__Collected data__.

-- ==== Sys2Proof/Machine/Flags.lean ====
section
/-! DEFINITION. The block's one flag and its codes (spec/60_exceptions.md R107, spec/10_state.md R18, R19, R24): the
status code of every response, the cause codes, the status the sticky flag makes TAKE report, and QUERY's view. -/

namespace Sys2Proof.Machine

/-! ## Codes (R107, decision D5) -/

abbrev codeOk : Byte := 0x00
abbrev codeShort : Byte := 0x01
abbrev codeIncomplete : Byte := 0x02
abbrev codeBadMagic : Byte := 0x03
abbrev codeOversize : Byte := 0x04
abbrev codeEncodeError : Byte := 0x05
abbrev codeIllegal : Byte := 0x06

/-- `cause` NONE (R19). -/
abbrev causeNone : Byte := 0x00

/-- The status code of a response (R107). -/
def Response.status : Response → Byte
  | .ok => codeOk
  | .okAccepted _ => codeOk
  | .okPacket _ _ => codeOk
  | .okView _ _ _ => codeOk
  | .short => codeShort
  | .incomplete => codeIncomplete
  | .badMagic => codeBadMagic
  | .oversize => codeOversize
  | .encodeError => codeEncodeError
  | .illegal => codeIllegal

/-- The two conditions that enter the fatal state (R107, class fatal). -/
inductive FatalCondition where
  | badMagic
  | oversize
deriving DecidableEq, Repr

/-- What `cause` records for a fatal condition (R19). -/
def FatalCondition.code : FatalCondition → Byte
  | .badMagic => codeBadMagic
  | .oversize => codeOversize

/-- The response that reports a fatal condition (R110, R111). -/
def FatalCondition.response : FatalCondition → Response
  | .badMagic => .badMagic
  | .oversize => .oversize

/-- The status TAKE reports while `fatal = 1`: "(st.cause = 0x03) ? BAD_MAGIC : OVERSIZE" (R98). For a
`cause` no step writes, this is OVERSIZE, as R98's text has it (log 11). -/
def stickyResponse (cause : Byte) : Response :=
  if cause = codeBadMagic then .badMagic else .oversize

/-- QUERY's read-only view of the state (R24, R102). -/
def statusView (s : State) : Response := .okView s.fatal s.cause s.buf.length

end Sys2Proof.Machine
end

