-- ==== Sys2Proof/WellFormed.lean ====
section
/-! DEFINITION. The checks on data that the types alone do not carry. Every `Instr` is well formed as it stands:
its fields have exactly the ranges the encodings admit (a type of 5 bits in a header form; operands of any
length in a command, R65), so there is no check on `Instr` itself. -/

namespace Sys2Proof

/-- R6: a legal `BUF_DEPTH` is `INF` or at least 10, the length of the longest header. -/
def Depth.wf : Depth → Bool
  | .inf => true
  | .finite n => decide (10 ≤ n)

/-- R14: the payload of a packet has at most 2^32 - 1 bytes. -/
def Packet.wf (p : Packet) : Bool := decide (p.payload.length ≤ 2 ^ 32 - 1)

/-- R63, R64: the command word has its reserved bits clear and an operation code of the table. -/
def Transaction.wordWf (t : Transaction) : Bool :=
  t.word.extractLsb' 3 5 == 0 && [1, 2, 3, 4, 7].contains (t.word.extractLsb' 0 3).toNat

/-- R65: only PUSH has a chunk, and only ENCODE has a type, a request id and a payload. -/
def Transaction.operandsWf (t : Transaction) : Bool :=
  (t.word == 0x01 || t.chunk == []) &&
    (t.word == 0x03 || (t.type == 0 && t.rid == none && t.payload == []))

/-- A transaction as the spec writes one: a command of the table and no operand field the command lacks. -/
def Transaction.wf (t : Transaction) : Bool := t.wordWf && t.operandsWf

end Sys2Proof
end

__ABOUT THIS TASK__. Output all of the entries without altering a single word.

__ANSWER TO THE EXERCISE__.
-- ==== Sys2Proof/Machine/Flags.lean ====
section
/-! DEFINITION. The block's one flag and its codes (spec/60_exceptions.md R107, spec/10_state.md R18, R19, R24): the
status code of every response, the cause codes, the status the sticky flag makes TAKE report, and QUERY's view. -/

namespace Sys2Proof.Machine

/-! ## Codes (R107, decision D5) -/

abbrev codeOk : Byte := 0x00
abbrev codeShort : Byte := 0x01
abbrev codeIncomplete : Byte := 0x02
abbrev codeBadMagic : Byte := 0x03
abbrev codeOversize : Byte := 0x04
abbrev codeEncodeError : Byte := 0x05
abbrev codeIllegal : Byte := 0x06

/-- `cause` NONE (R19). -/
abbrev causeNone : Byte := 0x00

/-- The status code of a response (R107). -/
def Response.status : Response → Byte
  | .ok => codeOk
  | .okAccepted _ => codeOk
  | .okPacket _ _ => codeOk
  | .okView _ _ _ => codeOk
  | .short => codeShort
  | .incomplete => codeIncomplete
  | .badMagic => codeBadMagic
  | .oversize => codeOversize
  | .encodeError => codeEncodeError
  | .illegal => codeIllegal

/-- The two conditions that enter the fatal state (R107, class fatal). -/
inductive FatalCondition where
  | badMagic
  | oversize
deriving DecidableEq, Repr

/-- What `cause` records for a fatal condition (R19). -/
def FatalCondition.code : FatalCondition → Byte
  | .badMagic => codeBadMagic
  | .oversize => codeOversize

/-- The response that reports a fatal condition (R110, R111). -/
def FatalCondition.response : FatalCondition → Response
  | .badMagic => .badMagic
  | .oversize => .oversize

/-- The status TAKE reports while `fatal = 1`: "(st.cause = 0x03) ? BAD_MAGIC : OVERSIZE" (R98). For a
`cause` no step writes, this is OVERSIZE, as R98's text has it (log 11). -/
def stickyResponse (cause : Byte) : Response :=
  if cause = codeBadMagic then .badMagic else .oversize

/-- QUERY's read-only view of the state (R24, R102). -/
def statusView (s : State) : Response := .okView s.fatal s.cause s.buf.length

end Sys2Proof.Machine
end

-- ==== Sys2Proof/WellFormed.lean ====
section
/-! DEFINITION. The checks on data that the types alone do not carry. Every `Instr` is well formed as it stands:
its fields have exactly the ranges the encodings admit (a type of 5 bits in a header form; operands of any
length in a command, R65), so there is no check on `Instr` itself. -/

namespace Sys2Proof

/-- R6: a legal `BUF_DEPTH` is `INF` or at least 10, the length of the longest header. -/
def Depth.wf : Depth → Bool
  | .inf => true
  | .finite n => decide (10 ≤ n)

/-- R14: the payload of a packet has at most 2^32 - 1 bytes. -/
def Packet.wf (p : Packet) : Bool := decide (p.payload.length ≤ 2 ^ 32 - 1)

/-- R63, R64: the command word has its reserved bits clear and an operation code of the table. -/
def Transaction.wordWf (t : Transaction) : Bool :=
  t.word.extractLsb' 3 5 == 0 && [1, 2, 3, 4, 7].contains (t.word.extractLsb' 0 3).toNat

/-- R65: only PUSH has a chunk, and only ENCODE has a type, a request id and a payload. -/
def Transaction.operandsWf (t : Transaction) : Bool :=
  (t.word == 0x01 || t.chunk == []) &&
    (t.word == 0x03 || (t.type == 0 && t.rid == none && t.payload == []))

/-- A transaction as the spec writes one: a command of the table and no operand field the command lacks. -/
def Transaction.wf (t : Transaction) : Bool := t.wordWf && t.operandsWf

end Sys2Proof
end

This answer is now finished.